RECORDS Start Marker
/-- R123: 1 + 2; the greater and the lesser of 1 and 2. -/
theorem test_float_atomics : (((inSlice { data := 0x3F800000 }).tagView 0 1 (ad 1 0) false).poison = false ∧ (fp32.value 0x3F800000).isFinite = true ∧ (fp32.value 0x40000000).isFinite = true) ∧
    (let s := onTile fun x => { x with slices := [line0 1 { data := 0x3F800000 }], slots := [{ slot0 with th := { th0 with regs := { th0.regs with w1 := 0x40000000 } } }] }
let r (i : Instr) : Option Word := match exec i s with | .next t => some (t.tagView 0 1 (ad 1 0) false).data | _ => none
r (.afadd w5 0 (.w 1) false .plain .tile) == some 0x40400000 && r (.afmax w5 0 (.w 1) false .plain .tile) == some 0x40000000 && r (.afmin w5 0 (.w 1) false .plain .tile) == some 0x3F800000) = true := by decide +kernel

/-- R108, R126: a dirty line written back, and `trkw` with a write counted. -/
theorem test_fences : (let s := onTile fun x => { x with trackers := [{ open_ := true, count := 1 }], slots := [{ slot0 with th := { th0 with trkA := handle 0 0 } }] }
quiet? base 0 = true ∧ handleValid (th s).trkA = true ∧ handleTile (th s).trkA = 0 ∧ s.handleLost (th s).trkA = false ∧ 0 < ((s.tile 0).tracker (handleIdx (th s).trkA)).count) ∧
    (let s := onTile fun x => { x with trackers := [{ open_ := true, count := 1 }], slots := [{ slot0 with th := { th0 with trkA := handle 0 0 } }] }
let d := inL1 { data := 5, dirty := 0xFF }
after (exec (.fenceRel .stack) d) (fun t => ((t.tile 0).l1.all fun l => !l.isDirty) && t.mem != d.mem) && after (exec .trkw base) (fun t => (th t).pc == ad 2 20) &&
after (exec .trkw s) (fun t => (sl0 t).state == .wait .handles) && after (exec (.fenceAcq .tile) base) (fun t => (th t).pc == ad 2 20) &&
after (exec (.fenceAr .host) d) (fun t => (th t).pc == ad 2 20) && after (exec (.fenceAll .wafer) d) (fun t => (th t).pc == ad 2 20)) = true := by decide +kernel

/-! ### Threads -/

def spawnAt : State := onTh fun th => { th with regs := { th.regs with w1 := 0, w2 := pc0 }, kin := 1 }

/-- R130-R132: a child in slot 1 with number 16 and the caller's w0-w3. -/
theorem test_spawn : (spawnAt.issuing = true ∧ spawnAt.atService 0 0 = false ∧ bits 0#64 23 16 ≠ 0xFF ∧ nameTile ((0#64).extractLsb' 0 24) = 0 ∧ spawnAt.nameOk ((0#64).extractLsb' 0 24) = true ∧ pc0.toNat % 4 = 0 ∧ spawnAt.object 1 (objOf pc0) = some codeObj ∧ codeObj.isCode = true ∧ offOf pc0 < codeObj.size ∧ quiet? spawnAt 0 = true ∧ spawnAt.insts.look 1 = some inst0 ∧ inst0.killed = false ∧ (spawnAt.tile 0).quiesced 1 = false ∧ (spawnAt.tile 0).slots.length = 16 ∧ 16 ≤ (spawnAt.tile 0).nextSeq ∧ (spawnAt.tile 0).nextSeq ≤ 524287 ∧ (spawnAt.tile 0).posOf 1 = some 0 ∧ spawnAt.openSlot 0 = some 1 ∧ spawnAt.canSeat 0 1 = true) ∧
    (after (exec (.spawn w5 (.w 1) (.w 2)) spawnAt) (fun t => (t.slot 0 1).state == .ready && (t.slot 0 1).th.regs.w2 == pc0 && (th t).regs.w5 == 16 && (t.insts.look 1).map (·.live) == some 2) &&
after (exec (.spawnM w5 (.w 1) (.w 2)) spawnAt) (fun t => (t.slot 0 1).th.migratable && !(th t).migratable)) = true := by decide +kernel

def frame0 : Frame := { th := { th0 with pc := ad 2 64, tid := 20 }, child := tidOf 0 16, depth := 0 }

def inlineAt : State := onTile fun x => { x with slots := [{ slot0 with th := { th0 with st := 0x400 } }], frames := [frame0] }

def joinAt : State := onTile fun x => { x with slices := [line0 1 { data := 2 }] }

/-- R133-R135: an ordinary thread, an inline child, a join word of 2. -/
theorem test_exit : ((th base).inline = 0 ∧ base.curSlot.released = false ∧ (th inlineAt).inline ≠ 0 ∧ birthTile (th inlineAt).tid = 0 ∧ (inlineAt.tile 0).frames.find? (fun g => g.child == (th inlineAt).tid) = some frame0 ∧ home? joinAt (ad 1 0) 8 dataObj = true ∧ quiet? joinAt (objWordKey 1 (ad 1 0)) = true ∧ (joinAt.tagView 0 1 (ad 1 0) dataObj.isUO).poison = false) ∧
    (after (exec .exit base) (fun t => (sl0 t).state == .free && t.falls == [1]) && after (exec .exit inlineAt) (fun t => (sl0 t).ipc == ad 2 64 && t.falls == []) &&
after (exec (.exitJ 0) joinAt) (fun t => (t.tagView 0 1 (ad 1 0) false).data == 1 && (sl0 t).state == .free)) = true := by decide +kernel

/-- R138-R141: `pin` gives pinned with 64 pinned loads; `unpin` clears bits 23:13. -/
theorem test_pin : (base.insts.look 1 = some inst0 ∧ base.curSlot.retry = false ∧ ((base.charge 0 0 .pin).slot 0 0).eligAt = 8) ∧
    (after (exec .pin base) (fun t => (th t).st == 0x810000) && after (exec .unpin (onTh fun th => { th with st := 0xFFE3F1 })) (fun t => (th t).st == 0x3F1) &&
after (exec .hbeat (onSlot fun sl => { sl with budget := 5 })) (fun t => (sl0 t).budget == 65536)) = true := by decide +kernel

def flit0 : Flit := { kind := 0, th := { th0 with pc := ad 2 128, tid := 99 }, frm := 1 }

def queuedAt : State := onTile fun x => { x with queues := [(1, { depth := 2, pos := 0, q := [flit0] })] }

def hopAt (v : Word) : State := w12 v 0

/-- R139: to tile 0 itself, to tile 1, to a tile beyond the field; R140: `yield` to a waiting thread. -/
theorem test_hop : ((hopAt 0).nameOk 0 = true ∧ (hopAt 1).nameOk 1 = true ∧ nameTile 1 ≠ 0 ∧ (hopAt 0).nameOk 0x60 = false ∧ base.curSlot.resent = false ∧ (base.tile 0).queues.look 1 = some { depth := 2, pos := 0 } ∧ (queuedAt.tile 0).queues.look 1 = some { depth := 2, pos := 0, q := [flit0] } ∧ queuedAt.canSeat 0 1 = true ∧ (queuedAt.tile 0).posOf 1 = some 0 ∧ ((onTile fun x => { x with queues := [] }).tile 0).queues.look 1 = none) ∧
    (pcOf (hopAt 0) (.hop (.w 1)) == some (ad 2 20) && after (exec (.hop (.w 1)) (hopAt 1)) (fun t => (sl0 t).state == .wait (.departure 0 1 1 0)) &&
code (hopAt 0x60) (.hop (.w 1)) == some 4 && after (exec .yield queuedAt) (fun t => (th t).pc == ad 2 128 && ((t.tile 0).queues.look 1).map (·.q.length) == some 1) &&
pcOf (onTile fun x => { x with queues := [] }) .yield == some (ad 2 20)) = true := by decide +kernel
RECORDS End Marker
YOUR INSTRUCTIONS:
Across the records above, show each line containing the word "onTh".

RESULT FOR THIS EXERCISE:
def spawnAt : State := onTh fun th => { th with regs := { th.regs with w1 := 0, w2 := pc0 }, kin := 1 }
    (after (exec .pin base) (fun t => (th t).st == 0x810000) && after (exec .unpin (onTh fun th => { th with st := 0xFFE3F1 })) (fun t => (th t).st == 0x3F1) &&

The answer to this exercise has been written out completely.